Statistical Analysis
Differences in age and educational level across the HC, MCI, and AD groups and between the MCI subgroups were assessed with analysis of variance; differences in the MMSE score (47), CDR Sum of Boxes score, and the Logical Memory I (Immediate Recall) and II (Delayed Recall) subscales of the Wechsler Memory Scale scores (for MCI subgroups) were assessed with analysis of covariance, controlling for the effects of age, sex, and educational level. Differences in sex distribution and genetic status were assessed with χ2 tests of association, as were differences in the number of patients who had progression to a diagnosis of AD in the two MCI subgroups. In all analyses, a difference with a two-sided probability of P < .05 was considered significant.
To identify the pattern of regional atrophy that can be used to best discriminate AD subjects from HC subjects, stepwise linear discriminant analysis (LDA) employing the Wilks lambda method in a statistical software package (SPSS; SPSS, Chicago, Ill) was used. Candidate input variables comprised morphometric measures from 58 ROIs, including lateral ventricles, mesial temporal structures, and cortical association areas (Fig 1). Leave-one-out cross-validation minimized the inflation in sensitivity and specificity associated with use of the entire data set to train the classifier. With the statistical software package, feature selection occurs on the entire sample, not just the training sample, producing an optimistic bias in the estimation of classification performance (48). This bias was assessed by determining the classification accuracy achievable when feature selection and weighting were performed with the leave-one-out training samples only. To assess the overall discriminative power of each classifier, receiver operating characteristic curves were computed for each classifier, and the area under the curve was calculated. Statistical comparison of the areas under the curve of the partially and fully cross-validated classifiers was performed by using the method of Hanley and McNeil (49). The Cohen d effect size was calculated as the mean difference between LDA scores in HC subjects and subjects with AD, divided by the pooled standard deviation.

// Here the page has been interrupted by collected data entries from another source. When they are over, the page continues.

/-- R133 and R136: EB.FLUSH at op 0xA. In Empty it changes nothing but the status; in Open it hands the event record to the
sink, leaves EB Empty with no entries, and raises SINK_FAIL where the sink answers fail; nothing else changes. -/
def Obligations.EbFlushFollowsItsRule : Prop :=
  ∀ s : State,
    let flushed : Record :=
      { type := s.cfg.eventType
        header := some { timestamp := s.eb.startTime, sourceId := s.eb.sid, barrierType := s.cfg.eventBarrier }
        payload := s.eb.entries.flatMap fun x => [.f16 x.tagword, .f64 x.time, .f32 x.tot] }
    decodeCommand .eb (0xA#4 ++ 0#124) = .ok .ebFlush ∧
    (s.eb.isOpen = false → ∃ x, exec .ebFlush s = .next { s with eb := { s.eb with status := 0, info := x } }) ∧
    (s.eb.isOpen = true → s.sink.attached = true → s.sink.answer = .ok →
      ∃ x, exec .ebFlush s = .next { s with
        eb := { s.eb with status := 0, info := x, entries := [], isOpen := false }
        sink := { s.sink with trace := s.sink.trace ++ [flushed] } }) ∧
    (s.eb.isOpen = true → s.sink.attached = true → s.sink.answer = .fail →
      exec .ebFlush s = .next { s with
        eb := { s.eb with
          status := 3, info := .none, fault := s.eb.fault ||| 0b00100, entries := [], isOpen := false }
        sink := { s.sink with trace := s.sink.trace ++ [flushed] } })

/-- R134: EB.WRITE at op 0xB hands the record on the record-input port to the sink unchanged, whatever the accumulator
holds, and changes the accumulator in no case. -/
def Obligations.EbWriteFollowsItsRule : Prop :=
  ∀ s : State,
    decodeCommand .eb (0xB#4 ++ 0#124) = .ok .ebWrite ∧
    (s.sink.attached = true → s.sink.answer = .ok →
      ∃ x, exec .ebWrite s = .next { s with
        eb := { s.eb with status := 0, info := x }
        sink := { s.sink with trace := s.sink.trace ++ [s.eb.recIn] } }) ∧
    (s.sink.attached = true → s.sink.answer = .fail →
      exec .ebWrite s = .next { s with
        eb := { s.eb with status := 3, info := .none, fault := s.eb.fault ||| 0b00100 }
        sink := { s.sink with trace := s.sink.trace ++ [s.eb.recIn] } })

/-- R135: EB.SETSID at op 0xC writes the source id and nothing else, ends OK, and the record of an event that was already
open leaves with the new id. -/
def Obligations.EbSetsidFollowsItsRule : Prop :=
  ∀ (sid : BitVec 32) (s : State),
    decodeCommand .eb (0xC#4 ++ 0#92 ++ sid) = .ok (.ebSetsid sid) ∧
    ∃ x, exec (.ebSetsid sid) s = .next { s with eb := { s.eb with status := 0, info := x, sid := sid } } ∧
    (s.eb.isOpen = true → s.sink.attached = true →
      ∃ t u r, exec (.ebSetsid sid) s = .next t ∧ exec .ebFlush t = .next u ∧
        u.sink.trace = s.sink.trace ++ [r] ∧
        r.header = some { timestamp := s.eb.startTime, sourceId := sid, barrierType := s.cfg.eventBarrier })

/-- 70_reset_and_hazards.md section 1 (boot duty 2): an operation that calls the sink has no defined behaviour without one.
The stop is the model's choice, log entry 6. -/
def Obligations.SinkCallsStopWithoutASink : Prop :=
  ∀ (dir : Dir) (chan : BitVec 15) (time : BitVec 64) (tot : BitVec 32) (s : State), s.sink.attached = false →
    exec .ebWrite s = .fault .noSink ∧
    (s.eb.isOpen = true → exec .ebFlush s = .fault .noSink) ∧
    (s.eb.isOpen = true → s.eb.startTime.toNat ≤ time.toNat → s.eb.dt.toNat < time.toNat - s.eb.startTime.toNat →
      exec (.ebAdd dir chan time tot) s = .fault .noSink)

/-- R137: with EB Empty, hits at t0 and t0 + DT stay in one Open event, and a hit at t0 + DT + 1 sends a record with
exactly those two entries and opens an event of its own. -/
def Obligations.WindowIsInclusive : Prop :=
  ∀ (s : State) (t0 : BitVec 64) (d0 d1 d2 : Dir) (c0 c1 c2 : BitVec 15) (x0 x1 x2 : BitVec 32),
    s.eb.isOpen = false → s.eb.entries = [] → (∀ k, s.cfg.ebCap = .upTo k → 2 ≤ k) →
    s.sink.attached = true → s.sink.answer = .ok → t0.toNat + s.eb.dt.toNat + 1 < 2 ^ 64 →
    ∃ a b c,
      exec (.ebAdd d0 c0 t0 x0) s = .next a ∧
      exec (.ebAdd d1 c1 (t0 + s.eb.dt) x1) a = .next b ∧
      exec (.ebAdd d2 c2 (t0 + s.eb.dt + 1) x2) b = .next c ∧
      b.eb.isOpen = true ∧ b.sink.trace = s.sink.trace ∧
      b.eb.entries = [entryOfHit d0 c0 t0 x0, entryOfHit d1 c1 (t0 + s.eb.dt) x1] ∧
      c.eb.isOpen = true ∧ c.eb.startTime = t0 + s.eb.dt + 1 ∧
      c.eb.entries = [entryOfHit d2 c2 (t0 + s.eb.dt + 1) x2] ∧
      ∃ r, c.sink.trace = s.sink.trace ++ [r] ∧ r.timestamp = some t0 ∧
        r.payload = payloadOf [entryOfHit d0 c0 t0 x0, entryOfHit d1 c1 (t0 + s.eb.dt) x1]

A classifier was trained on the data from all HC subjects and subjects with AD and then was applied to data from subjects with MCI. This produced a discriminant score, the atrophy score, for each individual with MCI, reflecting the degree to which the individual's MR image findings resembled the pattern of subjects with AD or the pattern of HC subjects. Classifier scores were generated with the assumption of equal prior group probabilities. The cutoff value for group categorization was chosen to minimize the error rate in classification of subjects with AD and HC subjects. A Kolmogorov-Smirnov test, with Lilliefors significance correction, was used to assess normality of the distribution of the atrophy scores for subjects with MCI. To assess differences in MMSE score over time in the resulting MCI subgroups, analyses of covariance were used, with age, sex, and educational level as covariates, MCI subgroup as a between-subject factor, and test interval (baseline and 6 and 12 months) as a within-subject factor, with Greenhouse-Geisser adjustment for violations of the assumption of sphericity. To assess significance of atrophy, relative to HC subjects, in the regions used to calculate the atrophy score, multivariate analysis of variance, followed by univariate analysis of variance with Bonferroni adjustments for multiple comparisons, was performed.

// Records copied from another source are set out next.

-- ==== Sys2Proof/Laws/Bits.lean ====
section
/-! SUPPORT. What slicing, placing and appending bit fields come to (30_encoding.md R66). -/

namespace Sys2Proof

theorem getLsbD_slice {n : Nat} (w : BitVec n) (lo len i : Nat) :
    (slice w lo len).getLsbD i = (decide (i < len) && w.getLsbD (lo + i)) := by
  simp [slice]

theorem getLsbD_place {k : Nat} (n : Nat) (f : BitVec k) (lo i : Nat) :
    (place n f lo).getLsbD i = (decide (i < n) && decide (lo ≤ i) && f.getLsbD (i - lo)) := by
  simp only [place, BitVec.getLsbD_shiftLeft, BitVec.getLsbD_setWidth]
  by_cases h1 : i < n <;> by_cases h2 : i < lo
  · simp [h1, h2]
  · simp [h1, h2, Nat.le_of_not_lt h2, show i - lo < n by omega]
  · simp [h1]
  · simp [h1]

theorem slice_or {n : Nat} (a b : BitVec n) (lo len : Nat) :
    slice (a ||| b) lo len = slice a lo len ||| slice b lo len := by
  apply BitVec.eq_of_getLsbD_eq; intro i hi
  simp only [getLsbD_slice, BitVec.getLsbD_or, hi, decide_true, Bool.true_and]

theorem slice_and {n : Nat} (a b : BitVec n) (lo len : Nat) :
    slice (a &&& b) lo len = slice a lo len &&& slice b lo len := by
  apply BitVec.eq_of_getLsbD_eq; intro i hi
  simp only [getLsbD_slice, BitVec.getLsbD_and, hi, decide_true, Bool.true_and]

/-- A field reads back from where it was placed. -/
theorem slice_place_same {k : Nat} (n : Nat) (f : BitVec k) (lo : Nat) (h : lo + k ≤ n) :
    slice (place n f lo) lo k = f := by
  apply BitVec.eq_of_getLsbD_eq; intro i hi
  simp only [getLsbD_slice, getLsbD_place, hi, show lo + i < n by omega, Nat.le_add_right, Nat.add_sub_cancel_left,
    decide_true, Bool.true_and]

/-- A field placed elsewhere leaves zeros. -/
theorem slice_place_apart {k : Nat} (n : Nat) (f : BitVec k) (lo lo' len : Nat)
    (h : lo' + len ≤ lo ∨ lo + k ≤ lo') : slice (place n f lo) lo' len = 0 := by
  apply BitVec.eq_of_getLsbD_eq; intro i hi
  simp only [getLsbD_slice, getLsbD_place]
  rcases h with h | h
  · simp [show ¬ lo ≤ lo' + i by omega]
  · rw [BitVec.getLsbD_of_ge f (lo' + i - lo) (by omega)]; simp

theorem slice_slice {n : Nat} (w : BitVec n) (a m b k : Nat) (h : b + k ≤ m) :
    slice (slice w a m) b k = slice w (a + b) k := by
  apply BitVec.eq_of_getLsbD_eq; intro i hi
  simp only [getLsbD_slice, hi, show b + i < m by omega, Nat.add_assoc, decide_true, Bool.true_and]

theorem slice_whole {n : Nat} (w : BitVec n) : slice w 0 n = w := by
  apply BitVec.eq_of_getLsbD_eq; intro i hi
  simp only [getLsbD_slice, hi, Nat.zero_add, decide_true, Bool.true_and]

theorem slice_append_low {m n : Nat} (a : BitVec m) (b : BitVec n) (lo len : Nat) (h : lo + len ≤ n) :
    slice (a ++ b) lo len = slice b lo len := by
  apply BitVec.eq_of_getLsbD_eq; intro i hi
  simp only [getLsbD_slice, BitVec.getLsbD_append, show lo + i < n by omega, if_true]

theorem slice_append_high {m n : Nat} (a : BitVec m) (b : BitVec n) (lo len : Nat) (h : n ≤ lo) :
    slice (a ++ b) lo len = slice a (lo - n) len := by
  apply BitVec.eq_of_getLsbD_eq; intro i hi
  simp only [getLsbD_slice, BitVec.getLsbD_append, show ¬ lo + i < n by omega, if_false,
    show lo + i - n = lo - n + i by omega]

theorem slice_zero (n lo len : Nat) : slice (0 : BitVec n) lo len = 0 := by
  simp [slice]

/-- Two values that agree on a low part and on the part above it are equal. -/
theorem eq_of_slices {n : Nat} (x y : BitVec n) (k m : Nat) (h : n ≤ k + m)
    (hl : slice x 0 k = slice y 0 k) (hh : slice x k m = slice y k m) : x = y := by
  apply BitVec.eq_of_getLsbD_eq; intro i hi
  by_cases hk : i < k
  · have := congrArg (fun z => z.getLsbD i) hl
    simpa only [getLsbD_slice, hk, Nat.zero_add, decide_true, Bool.true_and] using this
  · have := congrArg (fun z => z.getLsbD (i - k)) hh
    simpa only [getLsbD_slice, show i - k < m by omega, show k + (i - k) = i by omega, decide_true, Bool.true_and] using this

end Sys2Proof
end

In a prospective manner, we examined whether the structural pattern measured at baseline in subjects with MCI was predictive of clinical decline by using stepwise linear regression, with 1-year change in MMSE score as the dependent variable and the following candidate predictor variables: atrophy score; genetic risk on the basis of the presence of the APOE ɛ4 allele; age; sex; educational level; and baseline scores on the clinical and neuropsychologic tests used for diagnosis in the ADNI, including the MMSE, CDR Sum of Boxes, and Logical Memory I (Immediate Recall) and II (Delayed Recall) scales of the Wechsler Memory Scale.
Because investigators in prior studies have found that measures of baseline atrophy in single structures, such as the hippocampus or entorhinal cortex (6,30–33), are predictive of clinical decline, Pearson correlations were calculated for 1-year change between MMSE score and the volumes of the left and right hippocampus, between the MMSE score and the thickness of the left and right entorhinal cortex, and between MMSE and the atrophy score.

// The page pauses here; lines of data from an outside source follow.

-- ==== Sys2Proof/Laws/Units.lean ====
section
/-! SUPPORT. What each shared operation can do, said once: the ends of an operation, the buffers, the sink, the arms of
`EB.ADD`, and the delivery of an input. -/

namespace Sys2Proof.Machine

/-! ## The ends of an operation -/

theorem okTord_eq (s : State) : okTord s = s.withTord { s.tord with status := 0, info := .none } := rfl

theorem okEb_eq (s : State) : okEb s = s.withEb { s.eb with status := 0, info := .none } := rfl

theorem raiseTord_eq (f : Status) (info : Info) (s : State) :
    raiseTord f info s = s.withTord { s.tord with status := f.code, info := info, fault := s.tord.fault ||| f.bit } := rfl

theorem raiseEb_eq (f : Status) (info : Info) (s : State) :
    raiseEb f info s = s.withEb { s.eb with status := f.code, info := info, fault := s.eb.fault ||| f.bit } := rfl

/-- A FAULT register only gains the bits of the fault raised (10_state.md R29). -/
theorem fault_and_or (a b : BitVec 5) : a &&& (a ||| b) = a := by
  apply BitVec.eq_of_getElem_eq
  intro i hi
  simp only [BitVec.getElem_and, BitVec.getElem_or]
  cases a[i] <;> simp

/-! ## The bytes of the sink's records -/

/-- A record handed to the sink adds its payload's bytes, in the instance's order, after those of all earlier ones. -/
theorem sinkBytes_pushRecord (r : Record) (s : State) :
    sinkBytes (pushRecord r s) = sinkBytes s ++ [r.payloadBytes s.cfg.byteOrder] := by
  simp [sinkBytes, pushRecord]

/-- The bytes depend on the trace and the byte order alone. -/
theorem sinkBytes_congr {s t : State} (ht : t.sink.trace = s.sink.trace) (hb : t.cfg.byteOrder = s.cfg.byteOrder) :
    sinkBytes t = sinkBytes s := by
  simp only [sinkBytes, ht, hb]

/-! ## Capacities -/

theorem Cap.full_eq_false_iff (c : Cap) (n : Nat) : Cap.full c n = false ↔ ∀ k, c = .upTo k → n < k := by
  cases c <;> simp [Cap.full]

theorem Cap.full_eq_true_iff (c : Cap) (n : Nat) : Cap.full c n = true ↔ ∃ k, c = .upTo k ∧ k ≤ n := by
  cases c <;> simp [Cap.full]

theorem Cap.holds_succ_of_not_full (c : Cap) (n : Nat) (h : Cap.full c n = false) : Cap.holds c (n + 1) := by
  cases c with
  | inf => trivial
  | upTo m => simpa [Cap.full] using h

/-! ## TO -/

/-- All that the body of `TO.ADD` can do. -/
theorem addHit_cases (h : Hit) (s : State) :
    (s.tord.nchan.val ≤ h.chan.toNat ∧ addHit h s = raiseTord .chanRange (.chan h.chan) s) ∨
    (h.chan.toNat < s.tord.nchan.val ∧ Cap.full s.cfg.toCap s.tord.held = true ∧
      addHit h s = raiseTord .capacity (.count s.tord.held) s) ∨
    (h.chan.toNat < s.tord.nchan.val ∧ Cap.full s.cfg.toCap s.tord.held = false ∧
      addHit h s = okTord (s.withTord { s.tord with
        buckets := s.tord.buckets.set h.chan.toNat (bucketAt s.tord.buckets h.chan.toNat ++ [h]) })) := by
  unfold addHit
  by_cases hc : s.tord.nchan.val ≤ h.chan.toNat
  · simp [hc]
  · cases hf : Cap.full s.cfg.toCap s.tord.held <;> simp [hc, Nat.lt_of_not_le hc]

/-! ## EB -/

/-- All that an append to the entry buffer can do. -/
theorem appendEntry_cases (e : Entry) (s : State) :
    (Cap.full s.cfg.ebCap s.eb.entries.length = true ∧
      appendEntry e s = raiseEb .capacity (.count s.eb.entries.length) s) ∨
    (Cap.full s.cfg.ebCap s.eb.entries.length = false ∧
      appendEntry e s = okEb (s.withEb { s.eb with entries := s.eb.entries ++ [e] })) := by
  unfold appendEntry
  cases Cap.full s.cfg.ebCap s.eb.entries.length <;> simp

/-- All that the opening of an event can do. -/
theorem openEvent_cases (e : Entry) (s : State) :
    (Cap.full s.cfg.ebCap s.eb.entries.length = true ∧
      openEvent e s = raiseEb .capacity (.count s.eb.entries.length) s) ∨
    (Cap.full s.cfg.ebCap s.eb.entries.length = false ∧
      openEvent e s = okEb (s.withEb { s.eb with
        startTime := e.time, entries := s.eb.entries ++ [e], isOpen := true })) := by
  unfold openEvent
  cases Cap.full s.cfg.ebCap s.eb.entries.length <;> simp

/-- All that a call of the sink can do. -/
theorem sinkWrite_next_iff (r : Record) (s t : State) (rest : State → State) :
    sinkWrite r s rest = .next t ↔
      s.sink.attached = true ∧
        ((s.sink.answer = .ok ∧ t = rest (pushRecord r s)) ∨
         (s.sink.answer = .fail ∧ t = raiseEb .sinkFail .none (pushRecord r s))) := by
  unfold sinkWrite
  cases s.sink.attached <;> cases s.sink.answer <;> simp [eq_comm]

/-- A call of the sink never answers a refusal, and a fault only without a sink. -/
theorem sinkWrite_fault_iff (r : Record) (s : State) (rest : State → State) :
    sinkWrite r s rest = .fault .noSink ↔ s.sink.attached = false := by
  unfold sinkWrite
  cases s.sink.attached <;> simp

/-- All that a flush of an Open event can do. -/
theorem flushThen_next_iff (s t : State) (rest : State → State) :
    flushThen s rest = .next t ↔
      s.sink.attached = true ∧
        ((s.sink.answer = .ok ∧ t = rest (pushRecord (eventRecord s) (clearEvent s))) ∨
         (s.sink.answer = .fail ∧ t = raiseEb .sinkFail .none (pushRecord (eventRecord s) (clearEvent s)))) :=
  sinkWrite_next_iff _ _ _ _

theorem addArm_opening (eb : EbState) (time : BitVec 64) (h : eb.isOpen = false) : addArm eb time = .opening := by
  simp [addArm, h]

theorem addArm_early (eb : EbState) (time : BitVec 64) (h : eb.isOpen = true)
    (ht : time.toNat < eb.startTime.toNat) : addArm eb time = .early := by
  simp [addArm, h, BitVec.lt_def, ht]

theorem addArm_inside (eb : EbState) (time : BitVec 64) (h : eb.isOpen = true)
    (ht : eb.startTime.toNat ≤ time.toNat) (hd : time.toNat - eb.startTime.toNat ≤ eb.dt.toNat) :
    addArm eb time = .inside := by
  have hs : (time - eb.startTime).toNat = time.toNat - eb.startTime.toNat :=
    BitVec.toNat_sub_of_le (BitVec.le_def.2 ht)
  simp [addArm, h, BitVec.lt_def, BitVec.le_def, hs, Nat.not_lt.2 ht, hd]

theorem addArm_overflow (eb : EbState) (time : BitVec 64) (h : eb.isOpen = true)
    (ht : eb.startTime.toNat ≤ time.toNat) (hd : eb.dt.toNat < time.toNat - eb.startTime.toNat) :
    addArm eb time = .overflow := by
  have hs : (time - eb.startTime).toNat = time.toNat - eb.startTime.toNat :=
    BitVec.toNat_sub_of_le (BitVec.le_def.2 ht)
  simp [addArm, h, BitVec.lt_def, BitVec.le_def, hs, Nat.not_lt.2 ht, Nat.not_le.2 hd]

/-- The four arms of `EB.ADD`, each with all that it says of the time. -/
theorem addArm_cases (eb : EbState) (time : BitVec 64) :
    (addArm eb time = .opening ∧ eb.isOpen = false) ∨
    (addArm eb time = .early ∧ eb.isOpen = true ∧ time.toNat < eb.startTime.toNat) ∨
    (addArm eb time = .inside ∧ eb.isOpen = true ∧ eb.startTime.toNat ≤ time.toNat ∧
      time.toNat - eb.startTime.toNat ≤ eb.dt.toNat) ∨
    (addArm eb time = .overflow ∧ eb.isOpen = true ∧ eb.startTime.toNat ≤ time.toNat ∧
      eb.dt.toNat < time.toNat - eb.startTime.toNat) := by
  cases ho : eb.isOpen with
  | false => exact .inl ⟨addArm_opening eb time ho, rfl⟩
  | true =>
    by_cases ht : time.toNat < eb.startTime.toNat
    · exact .inr (.inl ⟨addArm_early eb time ho ht, rfl, ht⟩)
    · have ht := Nat.le_of_not_lt ht
      by_cases hd : time.toNat - eb.startTime.toNat ≤ eb.dt.toNat
      · exact .inr (.inr (.inl ⟨addArm_inside eb time ho ht hd, rfl, ht, hd⟩))
      · exact .inr (.inr (.inr ⟨addArm_overflow eb time ho ht (Nat.lt_of_not_le hd), rfl, ht, Nat.lt_of_not_le hd⟩))

/-- All that `EB.ADD` can do. -/
theorem execEbAdd_next (dir : Dir) (chan : BitVec 15) (time : BitVec 64) (tot : BitVec 32) (s t : State)
    (h : execEbAdd dir chan time tot s = .next t) :
    (s.eb.isOpen = false ∧ t = openEvent (entryOfHit dir chan time tot) s) ∨
    (s.eb.isOpen = true ∧ time.toNat < s.eb.startTime.toNat ∧ t = raiseEb .order (.time time) s) ∨
    (s.eb.isOpen = true ∧ s.eb.startTime.toNat ≤ time.toNat ∧ time.toNat - s.eb.startTime.toNat ≤ s.eb.dt.toNat ∧
      t = appendEntry (entryOfHit dir chan time tot) s) ∨
    (s.eb.isOpen = true ∧ s.eb.startTime.toNat ≤ time.toNat ∧ s.eb.dt.toNat < time.toNat - s.eb.startTime.toNat ∧
      s.sink.attached = true ∧
        ((s.sink.answer = .ok ∧
          t = okEb ((pushRecord (eventRecord s) s).withEb { s.eb with
            startTime := time, entries := [entryOfHit dir chan time tot], isOpen := true })) ∨
         (s.sink.answer = .fail ∧ t = raiseEb .sinkFail .none (pushRecord (eventRecord s) (clearEvent s))))) := by
  unfold execEbAdd at h
  obtain ⟨ha, ho⟩ | ⟨ha, ho, ht⟩ | ⟨ha, ho, ht, hd⟩ | ⟨ha, ho, ht, hd⟩ := addArm_cases s.eb time
  · rw [ha] at h; cases h; exact .inl ⟨ho, rfl⟩
  · rw [ha] at h; cases h; exact .inr (.inl ⟨ho, ht, rfl⟩)
  · rw [ha] at h; cases h; exact .inr (.inr (.inl ⟨ho, ht, hd, rfl⟩))
  · rw [ha] at h
    obtain ⟨hk, hr⟩ := (flushThen_next_iff _ _ _).1 h
    refine .inr (.inr (.inr ⟨ho, ht, hd, hk, ?_⟩))
    obtain ⟨hr, rfl⟩ | ⟨hr, rfl⟩ := hr
    · exact .inl ⟨hr, rfl⟩
    · exact .inr ⟨hr, rfl⟩

/-- All that `EB.FB` can do. -/
theorem execEbFb_next (frame : BitVec 64) (s t : State) (h : execEbFb frame s = .next t) :
    (s.eb.isOpen = false ∧ s.cfg.fbPolicy = .drop ∧ t = okEb s) ∨
    ((s.eb.isOpen = true ∨ s.cfg.fbPolicy = .carry) ∧ t = appendEntry (marker frame) s) := by
  unfold execEbFb at h
  cases h
  by_cases hc : s.eb.isOpen = false ∧ s.cfg.fbPolicy = .drop
  · exact .inl ⟨hc.1, hc.2, if_pos hc⟩
  · refine .inr ⟨?_, if_neg hc⟩
    cases ho : s.eb.isOpen with
    | true => exact .inl rfl
    | false =>
      cases hp : s.cfg.fbPolicy with
      | carry => exact .inr rfl
      | drop => exact absurd ⟨ho, hp⟩ hc

/-- All that `EB.FLUSH` can do. -/
theorem execEbFlush_next (s t : State) (h : execEbFlush s = .next t) :
    (s.eb.isOpen = false ∧ t = okEb s) ∨
    (s.eb.isOpen = true ∧ s.sink.attached = true ∧
      ((s.sink.answer = .ok ∧ t = okEb (pushRecord (eventRecord s) (clearEvent s))) ∨
       (s.sink.answer = .fail ∧ t = raiseEb .sinkFail .none (pushRecord (eventRecord s) (clearEvent s))))) := by
  unfold execEbFlush at h
  cases ho : s.eb.isOpen with
  | false => rw [ho] at h; cases h; exact .inl ⟨rfl, rfl⟩
  | true => rw [ho] at h; exact .inr ⟨rfl, (flushThen_next_iff _ _ _).1 h⟩

/-- All that `EB.WRITE` can do. -/
theorem execEbWrite_next (s t : State) (h : execEbWrite s = .next t) :
    s.sink.attached = true ∧
      ((s.sink.answer = .ok ∧ t = okEb (pushRecord s.eb.recIn s)) ∨
       (s.sink.answer = .fail ∧ t = raiseEb .sinkFail .none (pushRecord s.eb.recIn s))) :=
  (sinkWrite_next_iff _ _ _ _).1 h

/-! ## Delivery -/

/-- All that the delivery of a command can do. -/
theorem decodePresented_cases (u : UnitId) (d : BitVec 128) (s : State) :
    (∃ i, decodeCommand u d = .ok i ∧ decodePresented u d s = .run i s) ∨
    (∃ e, decodeCommand u d = .error e ∧ decodePresented u d s = .done (illegalOp u s)) := by
  unfold decodePresented
  cases decodeCommand u d <;> simp

/-- All that the word assembler can do. -/
theorem fetchWord_cases (s : State) :
    (s.inp.bytes.length < s.inp.offset + 8 ∧ fetchWord s = .done s) ∨
    (s.inp.offset + 8 ≤ s.inp.bytes.length ∧
      ∃ w, wordAt s.cfg.byteOrder s.inp.bytes s.inp.offset = some w ∧
        fetchWord s = .run (decodeWord s.cfg.tags w) (presentWord w s)) := by
  unfold fetchWord wordAt
  by_cases h : s.inp.offset + 8 ≤ s.inp.bytes.length
  · simp [h]
  · simp [h, Nat.lt_of_not_le h]

/-- The instruction that a command decodes to belongs to the unit of the port. -/
theorem decodeCommand_unit (u : UnitId) (d : BitVec 128) (i : Instr) (h : decodeCommand u d = .ok i) : i.unit = u := by
  obtain ⟨op, -, rfl, -, ho⟩ := (decodeCommand_ok_iff u d i).1 h
  cases op with
  | wcEnc =>
    simp only [operandsOf] at ho
    split at ho <;> cases ho
    rfl
  | _ => cases ho; rfl

/-- A word of the stream goes to WC. -/
theorem decodeWord_unit (t : Tags) (w : BitVec 64) : (decodeWord t w).unit = .wc := by
  unfold decodeWord
  cases datumOfWord t w with
  | edge d _ _ _ => cases d <;> rfl
  | _ => rfl

end Sys2Proof.Machine
end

Finally, to determine whether atrophy at baseline was associated with an increased rate of structural loss, repeated-measures analysis of covariance, while controlling for the effects of sex and age, was performed, with the MCI subgroup as a between-subject factor and the test interval (6 and 12 months) as a within-subject factor.
RESULTS
The cross-validated results achieved with the statistical software package for LDA showed highly significant group discrimination between HC subjects and those with AD (Table 2). When feature selection and weighting were restricted to the training sample, a lower sensitivity estimate and a significantly smaller area under the curve (P < .001) were obtained, although group separation was still excellent (Table 2, Fig 2), with a Cohen d effect size of 1.97. The receiver operating characteristic curve for this fully cross-validated model is shown in Figure 3.
Table 2.
Comparison of Classification Accuracy of Linear Discriminant Models with Partial or Full Cross Validation
Note.—This leave-one-out analysis included 139 HC subjects and 84 subjects with AD.
Data are percentages, and numbers in parentheses were used to calculate the percentages. Percentages were rounded.
Data are the mean ± standard error of the mean unless otherwise specified.
P < .001, comparison of the area under the curve for the two models.
Figure 2:
Graph shows separation of HC (NC) subjects and subjects with AD on basis of LDA score as function of age. Results of fully cross-validated discriminant model are shown. Discriminant model assumed equal prior group probabilities. Individuals were classified as HC subjects if their scores were above −0.10. This cutoff score was chosen on basis of receiver operating characteristic curve to maximize overall classification accuracy.
Figure 3:
Receiver operating characteristic curve for fully cross-validated discriminant model.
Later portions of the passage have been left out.